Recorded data

-----

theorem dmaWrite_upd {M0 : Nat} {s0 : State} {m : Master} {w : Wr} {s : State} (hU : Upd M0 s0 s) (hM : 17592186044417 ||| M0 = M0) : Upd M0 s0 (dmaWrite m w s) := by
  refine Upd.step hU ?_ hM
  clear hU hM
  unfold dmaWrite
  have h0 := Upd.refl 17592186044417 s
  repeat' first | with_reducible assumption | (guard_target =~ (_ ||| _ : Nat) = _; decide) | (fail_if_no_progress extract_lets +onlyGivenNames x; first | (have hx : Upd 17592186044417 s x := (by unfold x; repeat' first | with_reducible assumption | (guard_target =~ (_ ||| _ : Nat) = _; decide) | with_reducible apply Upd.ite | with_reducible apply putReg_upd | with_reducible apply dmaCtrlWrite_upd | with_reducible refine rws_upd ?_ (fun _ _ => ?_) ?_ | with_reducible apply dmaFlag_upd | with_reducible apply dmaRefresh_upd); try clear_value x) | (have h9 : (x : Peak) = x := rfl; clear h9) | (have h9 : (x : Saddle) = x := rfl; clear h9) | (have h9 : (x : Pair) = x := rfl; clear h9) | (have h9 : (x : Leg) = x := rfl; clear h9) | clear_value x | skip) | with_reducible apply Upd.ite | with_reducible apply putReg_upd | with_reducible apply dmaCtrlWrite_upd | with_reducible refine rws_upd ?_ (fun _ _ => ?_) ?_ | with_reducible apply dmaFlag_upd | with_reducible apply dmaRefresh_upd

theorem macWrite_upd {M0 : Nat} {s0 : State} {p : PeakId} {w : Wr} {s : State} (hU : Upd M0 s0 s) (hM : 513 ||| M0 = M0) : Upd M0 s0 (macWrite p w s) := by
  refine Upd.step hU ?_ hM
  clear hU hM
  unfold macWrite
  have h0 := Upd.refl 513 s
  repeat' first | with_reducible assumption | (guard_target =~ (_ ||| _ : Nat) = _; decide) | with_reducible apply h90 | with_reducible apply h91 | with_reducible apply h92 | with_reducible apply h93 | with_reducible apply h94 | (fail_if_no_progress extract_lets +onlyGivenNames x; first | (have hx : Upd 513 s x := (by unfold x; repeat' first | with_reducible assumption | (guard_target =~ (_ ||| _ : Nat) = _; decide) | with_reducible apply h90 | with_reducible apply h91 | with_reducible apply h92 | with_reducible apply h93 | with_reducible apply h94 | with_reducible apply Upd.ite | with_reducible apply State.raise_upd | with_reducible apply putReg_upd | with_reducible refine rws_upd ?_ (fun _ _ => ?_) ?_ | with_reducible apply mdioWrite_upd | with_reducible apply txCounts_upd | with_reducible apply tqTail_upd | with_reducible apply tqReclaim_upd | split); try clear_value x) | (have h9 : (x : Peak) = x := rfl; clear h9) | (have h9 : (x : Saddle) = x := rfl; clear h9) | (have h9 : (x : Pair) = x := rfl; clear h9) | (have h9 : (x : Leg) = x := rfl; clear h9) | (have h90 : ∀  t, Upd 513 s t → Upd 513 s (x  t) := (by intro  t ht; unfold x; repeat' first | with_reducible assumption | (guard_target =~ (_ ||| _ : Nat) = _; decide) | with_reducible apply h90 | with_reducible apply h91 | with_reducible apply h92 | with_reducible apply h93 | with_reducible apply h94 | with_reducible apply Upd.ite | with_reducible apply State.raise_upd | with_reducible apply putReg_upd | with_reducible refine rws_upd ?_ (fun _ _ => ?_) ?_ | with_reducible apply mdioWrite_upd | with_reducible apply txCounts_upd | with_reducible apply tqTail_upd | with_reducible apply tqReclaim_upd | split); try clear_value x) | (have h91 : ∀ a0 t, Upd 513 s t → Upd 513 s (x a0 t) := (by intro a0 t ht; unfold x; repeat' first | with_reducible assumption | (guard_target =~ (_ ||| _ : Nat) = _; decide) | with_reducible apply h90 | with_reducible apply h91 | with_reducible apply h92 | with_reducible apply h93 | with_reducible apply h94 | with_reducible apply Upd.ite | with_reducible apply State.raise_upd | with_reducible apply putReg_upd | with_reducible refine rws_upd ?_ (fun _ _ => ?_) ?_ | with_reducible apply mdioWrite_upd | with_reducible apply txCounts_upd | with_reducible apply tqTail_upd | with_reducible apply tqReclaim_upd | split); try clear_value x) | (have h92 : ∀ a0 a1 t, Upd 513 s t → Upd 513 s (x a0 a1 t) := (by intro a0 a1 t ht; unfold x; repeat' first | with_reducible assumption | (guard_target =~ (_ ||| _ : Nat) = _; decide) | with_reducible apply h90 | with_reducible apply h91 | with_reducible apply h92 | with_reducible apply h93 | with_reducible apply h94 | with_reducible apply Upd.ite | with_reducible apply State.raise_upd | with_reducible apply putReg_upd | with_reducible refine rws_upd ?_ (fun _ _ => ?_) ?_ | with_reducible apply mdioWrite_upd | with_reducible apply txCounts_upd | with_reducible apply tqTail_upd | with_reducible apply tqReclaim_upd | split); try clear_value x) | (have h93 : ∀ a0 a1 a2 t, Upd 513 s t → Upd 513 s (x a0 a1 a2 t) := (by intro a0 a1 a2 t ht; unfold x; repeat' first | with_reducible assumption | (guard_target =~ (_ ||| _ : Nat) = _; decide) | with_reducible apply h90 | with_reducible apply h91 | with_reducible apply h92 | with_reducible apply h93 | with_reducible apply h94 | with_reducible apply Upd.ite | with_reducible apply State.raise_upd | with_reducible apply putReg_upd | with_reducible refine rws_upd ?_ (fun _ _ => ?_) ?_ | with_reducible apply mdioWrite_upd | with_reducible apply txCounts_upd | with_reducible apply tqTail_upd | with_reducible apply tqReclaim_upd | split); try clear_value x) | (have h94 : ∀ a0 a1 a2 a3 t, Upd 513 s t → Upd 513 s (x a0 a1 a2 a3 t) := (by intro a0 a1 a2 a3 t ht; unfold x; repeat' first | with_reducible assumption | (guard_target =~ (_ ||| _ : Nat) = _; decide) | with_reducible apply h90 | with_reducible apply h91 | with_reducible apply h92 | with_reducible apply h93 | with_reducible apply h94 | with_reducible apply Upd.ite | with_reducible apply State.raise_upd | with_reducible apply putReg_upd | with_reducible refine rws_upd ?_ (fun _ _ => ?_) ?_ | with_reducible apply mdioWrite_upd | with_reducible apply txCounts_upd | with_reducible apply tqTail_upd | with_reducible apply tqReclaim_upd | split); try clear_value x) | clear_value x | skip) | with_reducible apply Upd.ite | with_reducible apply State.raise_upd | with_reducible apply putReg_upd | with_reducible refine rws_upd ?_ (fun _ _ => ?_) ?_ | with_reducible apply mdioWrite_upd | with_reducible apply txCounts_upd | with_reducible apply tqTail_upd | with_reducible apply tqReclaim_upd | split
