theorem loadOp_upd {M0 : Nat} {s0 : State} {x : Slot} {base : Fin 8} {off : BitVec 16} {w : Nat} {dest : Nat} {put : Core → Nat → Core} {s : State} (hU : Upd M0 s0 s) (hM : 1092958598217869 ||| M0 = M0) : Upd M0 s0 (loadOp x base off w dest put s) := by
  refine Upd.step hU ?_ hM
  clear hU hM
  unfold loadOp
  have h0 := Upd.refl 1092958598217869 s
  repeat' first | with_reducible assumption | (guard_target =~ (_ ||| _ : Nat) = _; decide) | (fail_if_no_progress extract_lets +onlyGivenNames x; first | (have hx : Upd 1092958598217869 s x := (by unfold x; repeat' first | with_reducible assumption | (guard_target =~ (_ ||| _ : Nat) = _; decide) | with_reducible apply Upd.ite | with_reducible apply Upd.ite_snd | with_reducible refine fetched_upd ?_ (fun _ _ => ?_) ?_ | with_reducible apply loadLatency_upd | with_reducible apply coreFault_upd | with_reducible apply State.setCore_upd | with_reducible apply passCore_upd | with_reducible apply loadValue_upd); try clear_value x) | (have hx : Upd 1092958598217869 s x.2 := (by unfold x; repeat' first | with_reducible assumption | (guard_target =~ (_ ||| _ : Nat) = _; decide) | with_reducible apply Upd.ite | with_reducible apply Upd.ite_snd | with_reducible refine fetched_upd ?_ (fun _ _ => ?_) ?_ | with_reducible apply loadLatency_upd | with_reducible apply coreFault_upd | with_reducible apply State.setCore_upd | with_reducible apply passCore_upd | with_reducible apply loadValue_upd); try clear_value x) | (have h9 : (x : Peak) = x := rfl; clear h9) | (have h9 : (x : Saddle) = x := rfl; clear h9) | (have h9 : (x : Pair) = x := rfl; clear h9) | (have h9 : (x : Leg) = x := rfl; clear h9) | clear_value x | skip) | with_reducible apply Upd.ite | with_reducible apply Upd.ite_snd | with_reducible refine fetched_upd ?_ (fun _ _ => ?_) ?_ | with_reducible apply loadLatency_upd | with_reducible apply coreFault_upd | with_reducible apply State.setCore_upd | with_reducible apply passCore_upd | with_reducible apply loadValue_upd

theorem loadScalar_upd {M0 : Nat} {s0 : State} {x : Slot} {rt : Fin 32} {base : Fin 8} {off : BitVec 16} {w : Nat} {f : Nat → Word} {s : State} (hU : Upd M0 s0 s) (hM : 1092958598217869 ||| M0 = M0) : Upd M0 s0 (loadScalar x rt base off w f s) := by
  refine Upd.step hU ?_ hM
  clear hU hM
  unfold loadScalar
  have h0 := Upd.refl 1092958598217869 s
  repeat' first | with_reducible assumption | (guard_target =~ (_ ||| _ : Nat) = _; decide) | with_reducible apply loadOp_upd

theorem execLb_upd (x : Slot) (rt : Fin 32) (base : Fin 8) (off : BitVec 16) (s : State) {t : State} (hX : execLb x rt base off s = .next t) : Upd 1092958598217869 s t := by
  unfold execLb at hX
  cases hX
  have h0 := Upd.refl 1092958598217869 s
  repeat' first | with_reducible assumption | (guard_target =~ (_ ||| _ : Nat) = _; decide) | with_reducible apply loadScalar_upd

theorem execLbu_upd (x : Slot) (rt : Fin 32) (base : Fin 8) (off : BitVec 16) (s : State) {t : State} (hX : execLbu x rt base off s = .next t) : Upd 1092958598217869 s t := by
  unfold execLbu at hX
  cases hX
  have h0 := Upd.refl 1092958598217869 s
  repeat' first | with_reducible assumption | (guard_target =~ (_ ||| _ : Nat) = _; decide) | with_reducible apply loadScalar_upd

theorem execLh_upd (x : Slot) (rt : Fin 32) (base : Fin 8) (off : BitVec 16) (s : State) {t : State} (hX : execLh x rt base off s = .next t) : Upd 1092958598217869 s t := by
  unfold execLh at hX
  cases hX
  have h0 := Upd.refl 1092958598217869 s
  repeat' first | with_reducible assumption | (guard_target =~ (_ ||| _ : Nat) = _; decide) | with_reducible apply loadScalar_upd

-----

Lines in the data that hold "dmaWrite" must be located and copied.

## Answer for this exercise
theorem dmaWrite_upd {M0 : Nat} {s0 : State} {m : Master} {w : Wr} {s : State} (hU : Upd M0 s0 s) (hM : 17592186044417 ||| M0 = M0) : Upd M0 s0 (dmaWrite m w s) := by
  unfold dmaWrite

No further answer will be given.